В черной банной жаре они поначалу натыкались на скамьи, на ведра, на горячую каменку. Но когда разделись, от них самих стало светлее. Через некоторое время он почувствовал, что одними ладонями ему не обойтись, что они слишком задубели и измозолились от работы, мороза, стрельбы и не чувствуют полной мерой. Тогда он начал гладить ее лицом. Лбом, щеками, губами, носом – по плечам, груди, животу. Посадил на полок и принялся оглаживать ноги – сверху донизу, одну и другую. Перевернул на живот и стал скользить мокрой от пота щекой сверху, прижимаясь там и тут, как к подушке.

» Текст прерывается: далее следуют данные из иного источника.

-- ==== Sys2Proof/Laws/Raise.lean ====
section
/-!
SUPPORT. Sys2Proof/Laws/Raise.lean: what raising an event can change: pages, the MSI-X messages due and the recorder, and of a page only its pending bits, its last
code and its capture registers.
-/
namespace Sys2Proof.Machine
open Sys2Proof

/-- Two states that agree on everything but unit pages, MSI-X and the recorder. -/
def SameButEvents (s t : State) : Prop := t = { s with units := t.units, msix := t.msix, recorder := t.recorder }

theorem SameButEvents.refl (s : State) : SameButEvents s s := rfl

theorem SameButEvents.trans {s t u : State} (h : SameButEvents s t) (g : SameButEvents t u) : SameButEvents s u := by
  unfold SameButEvents at *
  rw [g, h]

theorem SameButEvents.units {s : State} (u : AMap UnitRec) : SameButEvents s { s with units := u } := rfl

theorem SameButEvents.recorder {s : State} (r : Recorder) : SameButEvents s { s with recorder := r } := rfl

theorem SameButEvents.msix {s : State} (m : Msix) : SameButEvents s { s with msix := m } := rfl

/-- An update made for each item of a list keeps what each of them keeps. -/
theorem forAll_ind {α σ : Type} {p : σ → Prop} {f : α → σ → σ} (hf : ∀ a s, p s → p (f a s)) : ∀ (l : List α) (s : σ), p s → p (forAll l f s)
  | [], _, h => h
  | a :: l, s, h => forAll_ind hf l (f a s) (hf a s h)

/-- An update made for each number keeps what each of them keeps. -/
theorem repeatIdx_ind {σ : Type} {p : σ → Prop} {f : Nat → σ → σ} (hf : ∀ a s, p s → p (f a s)) (n : Nat) (s : σ) (h : p s) : p (repeatIdx n f s) :=
  forAll_ind hf (List.range n) s h

theorem enqueue_same (rs : List EvRec) (s : State) : SameButEvents s (enqueue rs s) ∧ (enqueue rs s).units = s.units ∧ (enqueue rs s).msix = s.msix := by
  unfold enqueue
  refine forAll_ind (p := fun t => SameButEvents s t ∧ t.units = s.units ∧ t.msix = s.msix) (fun r t h => ?_) rs s ⟨rfl, rfl, rfl⟩
  split <;> exact ⟨h.1.trans (.recorder _), h.2⟩

theorem collect_same (tile : Nat) (flushed : Bool) (s : State) :
    SameButEvents s (collect tile flushed s) ∧ (collect tile flushed s).units = s.units ∧ (collect tile flushed s).msix = s.msix :=
  let h := enqueue_same _ _
  ⟨SameButEvents.trans (.recorder _) h.1, h.2⟩

/-- Recording an event changes the recorder alone. -/
theorem recordEvent_same (page unit code detail : Nat) (s : State) :
    SameButEvents s (recordEvent page unit code detail s) ∧ (recordEvent page unit code detail s).units = s.units ∧
      (recordEvent page unit code detail s).msix = s.msix := by
  unfold recordEvent
  dsimp only
  split
  · split <;> exact ⟨.recorder _, rfl, rfl⟩
  · split
    · split
      · split
        · have h := collect_same (page / 16) (decide (code % 256 ≤ 2 ∧ 1 ≤ code / 256 ∧ code / 256 ≤ 6))
          exact ⟨SameButEvents.trans (.recorder _) (h _).1, (h _).2⟩
        · exact ⟨.recorder _, rfl, rfl⟩
      · exact ⟨.recorder _, rfl, rfl⟩
    · exact ⟨.recorder _, rfl, rfl⟩

/-- What an event leaves of a page's record: all but its pending bits, its last code and its capture registers. -/
def SamePage (u v : UnitRec) : Prop :=
  v = { u with pend := v.pend, last := v.last, captCode := v.captCode, captSwath := v.captSwath, captDetail := v.captDetail, captCount := v.captCount }

theorem SamePage.refl (u : UnitRec) : SamePage u u := rfl

theorem SamePage.trans {u v w : UnitRec} (h : SamePage u v) (g : SamePage v w) : SamePage u w := by
  unfold SamePage at *
  rw [g, h]

/-- Setting pending bits up the tree. -/
theorem climb_same : ∀ (n p b code : Nat) (s : State),
    SameButEvents s (climb n p b code s) ∧ (climb n p b code s).msix = s.msix ∧ (climb n p b code s).recorder = s.recorder ∧
      ∀ q, SamePage (unitAt s q) (unitAt (climb n p b code s) q)
  | 0, _, _, _, _ => ⟨rfl, rfl, rfl, fun _ => rfl⟩
  | n + 1, p, b, code, s => by
    have h1 : ∀ q, SamePage (unitAt s q) (unitAt (modUnit p (fun u => { u with pend := u.pend ||| BitVec.ofNat 9 (2 ^ b), last := BitVec.ofNat 16 code }) s) q) := by
      intro q
      rw [unitAt_modUnit]
      split
      · rename_i hq
        subst hq
        exact rfl
      · exact rfl
    unfold climb
    dsimp only
    split
    · exact ⟨.units _, rfl, rfl, h1⟩
    · have h := climb_same n (parent p) b code (modUnit p (fun u => { u with pend := u.pend ||| BitVec.ofNat 9 (2 ^ b), last := BitVec.ofNat 16 code }) s)
      exact ⟨SameButEvents.trans (.units _) h.1, h.2.1, h.2.2.1, fun q => (h1 q).trans (h.2.2.2 q)⟩

theorem capture_same (p code detail : Nat) (s : State) :
    SameButEvents s (capture p code detail s) ∧ ∀ q, SamePage (unitAt s q) (unitAt (capture p code detail s) q) := by
  refine ⟨.units _, fun q => ?_⟩
  unfold capture
  rw [unitAt_modUnit]
  by_cases hq : q = p
  · subst hq
    rw [if_pos rfl]
    dsimp only
    by_cases hc : (unitAt s q).captCount = 0
    · rw [if_pos hc]
      exact rfl
    · rw [if_neg hc]
      exact rfl
  · rw [if_neg hq]
    exact rfl

theorem raiseAs_same (p unit code detail : Nat) (s : State) :
    SameButEvents s (raiseAs p unit code detail s) ∧ ∀ q, SamePage (unitAt s q) (unitAt (raiseAs p unit code detail s) q) := by
  unfold raiseAs
  dsimp only
  have h1 := climb_same 6 p (pendBit code) code s
  have h2 := capture_same p code detail (climb 6 p (pendBit code) code s)
  have h3 := recordEvent_same p unit code (detail % 2 ^ 48)
  have hs := h1.1.trans h2.1
  have hu := fun q => (h1.2.2.2 q).trans (h2.2 q)
  have step : ∀ t : State, SameButEvents (capture p code detail (climb 6 p (pendBit code) code s)) t →
      t.units = (capture p code detail (climb 6 p (pendBit code) code s)).units →
      SameButEvents s (recordEvent p unit code (detail % 2 ^ 48) t) ∧ ∀ q, SamePage (unitAt s q) (unitAt (recordEvent p unit code (detail % 2 ^ 48) t) q) := by
    intro t ht hut
    refine ⟨(hs.trans ht).trans (h3 t).1, fun q => ?_⟩
    have : unitAt (recordEvent p unit code (detail % 2 ^ 48) t) q = unitAt (capture p code detail (climb 6 p (pendBit code) code s)) q := by
      unfold unitAt
      rw [(h3 t).2.1, hut]
    rw [this]
    exact hu q
  split
  · split
    · exact step _ (.msix _) rfl
    · exact step _ rfl rfl
  · exact step _ rfl rfl

/-- Raising an event changes unit pages, MSI-X and the recorder alone, and of each page only its event fields (R764, R489). -/
theorem raise_same (p code detail : Nat) (s : State) :
    SameButEvents s (raise p code detail s) ∧ ∀ q, SamePage (unitAt s q) (unitAt (raise p code detail s) q) := by
  unfold raise noteDropped
  have h1 := raiseAs_same p p code detail s
  have h2 := raiseAs_same recPage recPage 0x0520 ((raiseAs p p code detail s).recorder.dropped - s.recorder.dropped).toNat (raiseAs p p code detail s)
  split
  · exact h1
  · exact ⟨h1.1.trans h2.1, fun q => (h1.2 q).trans (h2.2 q)⟩

/-- The fields that raising an event leaves as they were. -/
@[simp] theorem raise_frame (p code detail : Nat) (s : State) :
    (raise p code detail s).audit = s.audit ∧ (raise p code detail s).link = s.link ∧ (raise p code detail s).chans = s.chans ∧
    (raise p code detail s).jobs = s.jobs ∧ (raise p code detail s).sched = s.sched ∧ (raise p code detail s).power = s.power ∧
    (raise p code detail s).keeper = s.keeper ∧ (raise p code detail s).start = s.start ∧ (raise p code detail s).keys = s.keys ∧
    (raise p code detail s).sig = s.sig ∧ (raise p code detail s).cip = s.cip ∧ (raise p code detail s).rng = s.rng ∧
    (raise p code detail s).vault = s.vault ∧ (raise p code detail s).fold = s.fold ∧ (raise p code detail s).flash = s.flash ∧
    (raise p code detail s).contact = s.contact ∧ (raise p code detail s).reader = s.reader ∧ (raise p code detail s).ceremony = s.ceremony ∧
    (raise p code detail s).stile = s.stile ∧ (raise p code detail s).sdc = s.sdc ∧ (raise p code detail s).tenants = s.tenants ∧
    (raise p code detail s).cores = s.cores ∧ (raise p code detail s).gates = s.gates ∧ (raise p code detail s).sram = s.sram ∧
    (raise p code detail s).sramTags = s.sramTags ∧ (raise p code detail s).dram = s.dram ∧ (raise p code detail s).latches = s.latches ∧
    (raise p code detail s).draws = s.draws ∧ (raise p code detail s).out = s.out ∧ (raise p code detail s).pending = s.pending := by
  have h := (raise_same p code detail s).1
  unfold SameButEvents at h
  rw [h]
  exact ⟨rfl, rfl, rfl, rfl, rfl, rfl, rfl, rfl, rfl, rfl, rfl, rfl, rfl, rfl, rfl, rfl, rfl, rfl, rfl, rfl, rfl, rfl, rfl, rfl, rfl, rfl, rfl, rfl, rfl, rfl⟩

/-- A unit's state, and every field of its page that is no event field, is as it was after an event. -/
@[simp] theorem raise_unit (p code detail : Nat) (s : State) (q : Nat) :
    (unitAt (raise p code detail s) q).state = (unitAt s q).state ∧ (unitAt (raise p code detail s) q).cause = (unitAt s q).cause ∧
    (unitAt (raise p code detail s) q).enable = (unitAt s q).enable ∧ (unitAt (raise p code detail s) q).disableMode = (unitAt s q).disableMode ∧
    (unitAt (raise p code detail s) q).isolate = (unitAt s q).isolate ∧ (unitAt (raise p code detail s) q).profile = (unitAt s q).profile ∧
    (unitAt (raise p code detail s) q).requested = (unitAt s q).requested ∧ (unitAt (raise p code detail s) q).mask = (unitAt s q).mask := by
  have h := (raise_same p code detail s).2 q
  unfold SamePage at h
  rw [h]
  exact ⟨rfl, rfl, rfl, rfl, rfl, rfl, rfl, rfl⟩

end Sys2Proof.Machine
end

Она все выполняла послушно, тихонько постанывала, но потом перевернулась, сильно притянула к себе, и дальше все пошло по ее, и он с готовностью подчинился, потому что здесь только она могла знать, когда, что и как.
Отвлекаясь от банно-прачечных процедур, закончу с сюжетом. Илью находит Павлик, возлюбленный матери. И они вместе выбирают свободу, дерзко пересекая советско-финскую границу.
Довлатов 30 августа 1982 года пишет Ефимову письмо. Откладывать уже нельзя. Начинается оно с малоприятной для каждого пишущего фразы:
Я прочитал Ваш роман и нахожусь в довольно странном положении.
Тут же он поспешно оговаривается:
Дело в том, что из всего Вами написанного, вернее – из всего того, что я Вашего прочел, эта вещь – наиболее удалена от моих читательских интересов. В ней, с одной стороны, нет (в основополагающем виде) остроумия и вразумительности научных работ и нет, с другой стороны, и тоже в преимущественном количестве – исследования всяких мучительных чувств, на чем основана Ваша беллетристика.
Согласен, мучиться при чтении пришлось. Именно с этим чувством критик поневоле хвалит «отдельные удачные места», отмечает внимательность автора к деталям:
Всяческое профессиональное мастерство: ритм, пейзаж, детали, юмор, задетые пуговицы и пиджак для чайника. То есть – наличие прозы.
Из перечня того, что не понравилось, на первом месте попытка Ефимова «написать эротику»:
Сексуальные сцены. В них есть какая-то опасливая похабщина. Мне кажется, нужна либо миллеровская прямота: «Моя девушка работала, как помпа», либо – умолчания, изящество, а главное – юмор. Всякие натяжения в паху, сладкие истомы, искрящиеся жгуты в крестцах, краснота, бегущая волнами к чему-то там – все это у меня лично вызывает ощущение неловкости.
Точно и жестко поймано определение – «опасливая похабщина». Да, в изложении страсти по Ефимову нет лимоновского мрачного натурализма или аксёновской «эротики на пределе». Но получилось почему-то хуже и похабней. Ефимов пытался избежать прямолинейности, но «дать настроение». Отделить конкретность описания полового акта от того, что туманно можно назвать «любовной лихорадкой». Провалившаяся попытка не рождает особого злорадства. Куда более талантливые русские писатели сталкивались с очевидным словесным онемением, о котором Бродский высказался точно в известной строке: «Любовь, как акт, лишена глагола».